Any connector may be used in code; in most cases, we recommend using either the REST API source or generic connector when connecting from code.
Use in code option | Description |
---|---|
External transforms | External transforms allow transforms written in Python to communicate with external systems. External transforms are a code-based alternative for file batch syncs, file exports, table batch syncs, table exports, and media syncs. External transforms may also be used to register data into virtual media sets and virtual tables. |
External functions (webhooks) | External functions written in TypeScript support importing a source in order to invoke existing webhooks defined on that source.
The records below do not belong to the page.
-- settle
@[simp] theorem State.settle_pending (s : State)  : (s.settle).pending = s.pending := rfl
@[simp] theorem State.settle_now (s : State)  : (s.settle).now = s.now := rfl
@[simp] theorem State.settle_upTime (s : State)  : (s.settle).upTime = s.upTime := rfl
@[simp] theorem State.settle_frame (s : State)  : (s.settle).frame = s.frame := rfl
@[simp] theorem State.settle_curtainAt (s : State)  : (s.settle).curtainAt = s.curtainAt := rfl
@[simp] theorem State.settle_nominal (s : State)  : (s.settle).nominal = s.nominal := rfl
@[simp] theorem State.settle_curMode (s : State)  : (s.settle).curMode = s.curMode := rfl
@[simp] theorem State.settle_edgeAt (s : State)  : (s.settle).edgeAt = s.edgeAt := rfl
@[simp] theorem State.settle_clockFixed (s : State)  : (s.settle).clockFixed = s.clockFixed := rfl
@[simp] theorem State.settle_overpower (s : State)  : (s.settle).overpower = s.overpower := rfl
@[simp] theorem State.settle_closedFor (s : State)  : (s.settle).closedFor = s.closedFor := rfl
@[simp] theorem State.settle_guardOn (s : State)  : (s.settle).guardOn = s.guardOn := rfl
@[simp] theorem State.settle_refreshOn (s : State)  : (s.settle).refreshOn = s.refreshOn := rfl
@[simp] theorem State.settle_regs (s : State)  : (s.settle).regs = s.regs := rfl
@[simp] theorem State.settle_hiCap (s : State)  : (s.settle).hiCap = s.hiCap := rfl
@[simp] theorem State.settle_loWr (s : State)  : (s.settle).loWr = s.loWr := rfl
@[simp] theorem State.settle_cnt (s : State)  : (s.settle).cnt = s.cnt := rfl
@[simp] theorem State.settle_mem (s : State)  : (s.settle).mem = s.mem := rfl
@[simp] theorem State.settle_poison (s : State)  : (s.settle).poison = s.poison := rfl
@[simp] theorem State.settle_ueRead (s : State)  : (s.settle).ueRead = s.ueRead := rfl
@[simp] theorem State.settle_host (s : State)  : (s.settle).host = s.host := rfl
@[simp] theorem State.settle_hostPoison (s : State)  : (s.settle).hostPoison = s.hostPoison := rfl
@[simp] theorem State.settle_inflight (s : State)  : (s.settle).inflight = s.inflight := rfl
@[simp] theorem State.settle_signals (s : State)  : (s.settle).signals = s.signals := rfl
@[simp] theorem State.settle_nextCmd (s : State)  : (s.settle).nextCmd = s.nextCmd := rfl
@[simp] theorem State.settle_landObs (s : State)  : (s.settle).landObs = s.landObs := rfl
@[simp] theorem State.settle_errCmds (s : State)  : (s.settle).errCmds = s.errCmds := rfl
@[simp] theorem State.settle_cores (s : State)  : (s.settle).cores = s.cores := rfl
@[simp] theorem State.settle_cb (s : State)  : (s.settle).cb = s.cb := rfl
@[simp] theorem State.settle_cbForce (s : State)  : (s.settle).cbForce = s.cbForce := rfl
@[simp] theorem State.settle_reqs (s : State)  : (s.settle).reqs = s.reqs := rfl
@[simp] theorem State.settle_steps (s : State)  : (s.settle).steps = s.steps := rfl
@[simp] theorem State.settle_deliveries (s : State)  : (s.settle).deliveries = s.deliveries := rfl
@[simp] theorem State.settle_heldActs (s : State)  : (s.settle).heldActs = s.heldActs := rfl
@[simp] theorem State.settle_used (s : State)  : (s.settle).used = s.used := rfl
@[simp] theorem State.settle_admitted (s : State)  : (s.settle).admitted = s.admitted := rfl
@[simp] theorem State.settle_fwd (s : State)  : (s.settle).fwd = s.fwd := rfl
@[simp] theorem State.settle_gapPend (s : State)  : (s.settle).gapPend = s.gapPend := rfl
@[simp] theorem State.settle_doomed (s : State)  : (s.settle).doomed = s.doomed := rfl
@[simp] theorem State.settle_deferSyn (s : State)  : (s.settle).deferSyn = s.deferSyn := rfl
@[simp] theorem State.settle_postponed (s : State)  : (s.settle).postponed = s.postponed := rfl
@[simp] theorem State.settle_itkStop (s : State)  : (s.settle).itkStop = s.itkStop := rfl
@[simp] theorem State.settle_itkTurn (s : State)  : (s.settle).itkTurn = s.itkTurn := rfl
@[simp] theorem State.settle_itkKept (s : State)  : (s.settle).itkKept = s.itkKept := rfl
@[simp] theorem State.settle_itkNext (s : State)  : (s.settle).itkNext = s.itkNext := rfl
@[simp] theorem State.settle_backlog (s : State)  : (s.settle).backlog = s.backlog := rfl
@[simp] theorem State.settle_egrDropped (s : State)  : (s.settle).egrDropped = s.egrDropped := rfl
@[simp] theorem State.settle_egrSeq (s : State)  : (s.settle).egrSeq = s.egrSeq := rfl
@[simp] theorem State.settle_egrCount (s : State)  : (s.settle).egrCount = s.egrCount := rfl
@[simp] theorem State.settle_egrOwed (s : State)  : (s.settle).egrOwed = s.egrOwed := rfl
@[simp] theorem State.settle_actA (s : State)  : (s.settle).actA = s.actA := rfl
@[simp] theorem State.settle_actS (s : State)  : (s.settle).actS = s.actS := rfl
@[simp] theorem State.settle_asnA (s : State)  : (s.settle).asnA = s.asnA := rfl
@[simp] theorem State.settle_asnS (s : State)  : (s.settle).asnS = s.asnS := rfl
@[simp] theorem State.settle_grpA (s : State)  : (s.settle).grpA = s.grpA := rfl
@[simp] theorem State.settle_grpS (s : State)  : (s.settle).grpS = s.grpS := rfl
@[simp] theorem State.settle_swap (s : State)  : (s.settle).swap = s.swap := rfl
@[simp] theorem State.settle_swapReq (s : State)  : (s.settle).swapReq = s.swapReq := rfl
@[simp] theorem State.settle_rgnLive (s : State)  : (s.settle).rgnLive = s.rgnLive := rfl
@[simp] theorem State.settle_rgnPend (s : State)  : (s.settle).rgnPend = s.rgnPend := rfl
@[simp] theorem State.settle_attrLive (s : State)  : (s.settle).attrLive = s.attrLive := rfl
@[simp] theorem State.settle_attrPend (s : State)  : (s.settle).attrPend = s.attrPend := rfl
@[simp] theorem State.settle_publishing (s : State)  : (s.settle).publishing = s.publishing := rfl
@[simp] theorem State.settle_updSeeds (s : State)  : (s.settle).updSeeds = s.updSeeds := rfl
@[simp] theorem State.settle_etas (s : State)  : (s.settle).etas = s.etas := rfl
@[simp] theorem State.settle_grpRuns (s : State)  : (s.settle).grpRuns = s.grpRuns := rfl
@[simp] theorem State.settle_uncommitted (s : State)  : (s.settle).uncommitted = s.uncommitted := rfl
@[simp] theorem State.settle_numTot (s : State)  : (s.settle).numTot = s.numTot := rfl
@[simp] theorem State.settle_lgrBuf (s : State)  : (s.settle).lgrBuf = s.lgrBuf := rfl
@[simp] theorem State.settle_lgrSerial (s : State)  : (s.settle).lgrSerial = s.lgrSerial := rfl
@[simp] theorem State.settle_lgrMark (s : State)  : (s.settle).lgrMark = s.lgrMark := rfl
@[simp] theorem State.settle_lgrOwing (s : State)  : (s.settle).lgrOwing = s.lgrOwing := rfl
@[simp] theorem State.settle_prioStk (s : State)  : (s.settle).prioStk = s.prioStk := rfl
@[simp] theorem State.settle_holdoff (s : State)  : (s.settle).holdoff = s.holdoff := rfl
@[simp] theorem State.settle_loadErr (s : State)  : (s.settle).loadErr = s.loadErr := rfl
@[simp] theorem State.settle_replaced (s : State)  : (s.settle).replaced = s.replaced := rfl
@[simp] theorem State.settle_merges (s : State)  : (s.settle).merges = s.merges := rfl
@[simp] theorem State.settle_copies (s : State)  : (s.settle).copies = s.copies := rfl
@[simp] theorem State.settle_scrub (s : State)  : (s.settle).scrub = s.scrub := rfl
@[simp] theorem State.settle_bdma (s : State)  : (s.settle).bdma = s.bdma := rfl
@[simp] theorem State.settle_bdmaReq (s : State)  : (s.settle).bdmaReq = s.bdmaReq := rfl
@[simp] theorem State.settle_fabIn (s : State)  : (s.settle).fabIn = s.fabIn := rfl
@[simp] theorem State.settle_fabOut (s : State)  : (s.settle).fabOut = s.fabOut := rfl
@[simp] theorem State.settle_fabAns (s : State)  : (s.settle).fabAns = s.fabAns := rfl
@[simp] theorem State.settle_nextTag (s : State)  : (s.settle).nextTag = s.nextTag := rfl
@[simp] theorem State.settle_links (s : State)  : (s.settle).links = s.links := rfl
@[simp] theorem State.settle_log (s : State)  : (s.settle).log = s.log := rfl
@[simp] theorem State.settle_logNext (s : State)  : (s.settle).logNext = s.logNext := rfl
@[simp] theorem State.settle_ports (s : State)  : (s.settle).ports = s.ports := rfl
@[simp] theorem State.settle_sensors (s : State)  : (s.settle).sensors = s.sensors := rfl
@[simp] theorem State.settle_secAt (s : State)  : (s.settle).secAt = s.secAt := rfl
@[simp] theorem State.settle_committedSec (s : State)  : (s.settle).committedSec = s.committedSec := rfl
@[simp] theorem State.settle_lateSec (s : State)  : (s.settle).lateSec = s.lateSec := rfl
@[simp] theorem State.settle_deadlineFor (s : State)  : (s.settle).deadlineFor = s.deadlineFor := rfl
@[simp] theorem State.settle_beatAt (s : State)  : (s.settle).beatAt = s.beatAt := rfl
@[simp] theorem State.settle_sampled (s : State)  : (s.settle).sampled = s.sampled := rfl
@[simp] theorem State.settle_rot (s : State)  : (s.settle).rot = s.rot := rfl
@[simp] theorem State.settle_prodBad (s : State)  : (s.settle).prodBad = s.prodBad := rfl
@[simp] theorem State.settle_grade (s : State)  : (s.settle).grade = s.grade := rfl
@[simp] theorem State.settle_siteBad (s : State)  : (s.settle).siteBad = s.siteBad := rfl
@[simp] theorem State.settle_mid (s : State)  : (s.settle).mid = s.mid := rfl
@[simp] theorem State.settle_pcie (s : State)  : (s.settle).pcie = s.pcie := rfl
@[simp] theorem State.settle_resetting (s : State)  : (s.settle).resetting = s.resetting := rfl
@[simp] theorem State.settle_resetAt (s : State)  : (s.settle).resetAt = s.resetAt := rfl
@[simp] theorem State.settle_softOwed (s : State)  : (s.settle).softOwed = s.softOwed := rfl
@[simp] theorem State.settle_softStage (s : State)  : (s.settle).softStage = s.softStage := rfl
@[simp] theorem State.settle_execOff (s : State)  : (s.settle).execOff = s.execOff := rfl
@[simp] theorem State.settle_selfRefresh (s : State)  : (s.settle).selfRefresh = s.selfRefresh := rfl
@[simp] theorem State.settle_clkGated (s : State)  : (s.settle).clkGated = s.clkGated := rfl
@[simp] theorem State.settle_wattSum (s : State)  : (s.settle).wattSum = s.wattSum := rfl
@[simp] theorem State.settle_wattAt (s : State)  : (s.settle).wattAt = s.wattAt := rfl
@[simp] theorem State.settle_exc (s : State)  : (s.settle).exc = s.exc := rfl
@[simp] theorem State.settle_preqPend (s : State)  : (s.settle).preqPend = s.preqPend := rfl
@[simp] theorem State.settle_d3Pend (s : State)  : (s.settle).d3Pend = s.d3Pend := rfl
@[simp] theorem State.settle_rehOff (s : State)  : (s.settle).rehOff = s.rehOff := rfl
@[simp] theorem State.settle_disag (s : State)  : (s.settle).disag = s.disag := rfl
@[simp] theorem State.settle_quarDue (s : State)  : (s.settle).quarDue = s.quarDue := rfl
@[simp] theorem State.settle_rplUsed (s : State)  : (s.settle).rplUsed = s.rplUsed := rfl
@[simp] theorem State.settle_rdData (s : State)  : (s.settle).rdData = s.rdData := rfl
@[simp] theorem State.settle_rdStatus (s : State)  : (s.settle).rdStatus = s.rdStatus := rfl
@[simp] theorem State.settle_out (s : State)  : (s.settle).out = s.out := rfl
@[simp] theorem State.settle_free (s : State)  : (s.settle).free = s.free := rfl

end Sys2Proof.Machine
end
This allows existing webhook calls to be wrapped in custom typescript logic and error handling. |
External functions (direct) | External functions now allow direct calls to external systems using fetch for TypeScript and requests for Python. External functions are a code-based alternative for webhooks.External functions with direct external calls are not yet generally available. |
Compute modules | Compute modules allow for long-running compute and writing connections in arbitrary languages. Compute modules may be used as a code-based alternative for streaming syncs, streaming exports, change data capture syncs, and webhooks. Using sources in compute modules is not yet generally available. |
External models | External models currently do not support importing sources. Instead, you must use network egress policies directly. |
Code workspaces | Code workspaces currently do not support importing sources. Instead, you must use network egress policies directly. |
Code workbooks | Code workbooks currently do not support external connections. |
Not all source configurations allow usage of the Use in code capability. Agent worker connections are not supported, and some credential types such as cloud identity, outbound application, and OIDC may not currently be used from code.
Data connection also includes a variety of other concepts relevant for specific workflows. Some concepts were previously used and are now sunset, but are retained here for reference.
Historically, the term Sync was used in a generic way to refer to bringing data into Foundry. Syncs are now separated into the more specific capabilities listed above. More details are available for each capability, such as batch syncs, streaming syncs, change data capture syncs, media syncs, and so on.
The plugin framework used to implement connectors allows custom extensions called tasks. Tasks represent a unit of functionality configured by providing YAML and implemented in Java as part of the Data Connection plugin. Palantir has stopped developing new tasks, and all officially supported capabilities have migrated away from using tasks.
Tasks are currently considered Sunset
according to the product life cycle. Tasks will eventually be fully deprecated, and we strongly recommend using code-based connectivity options anywhere tasks may have previously been required.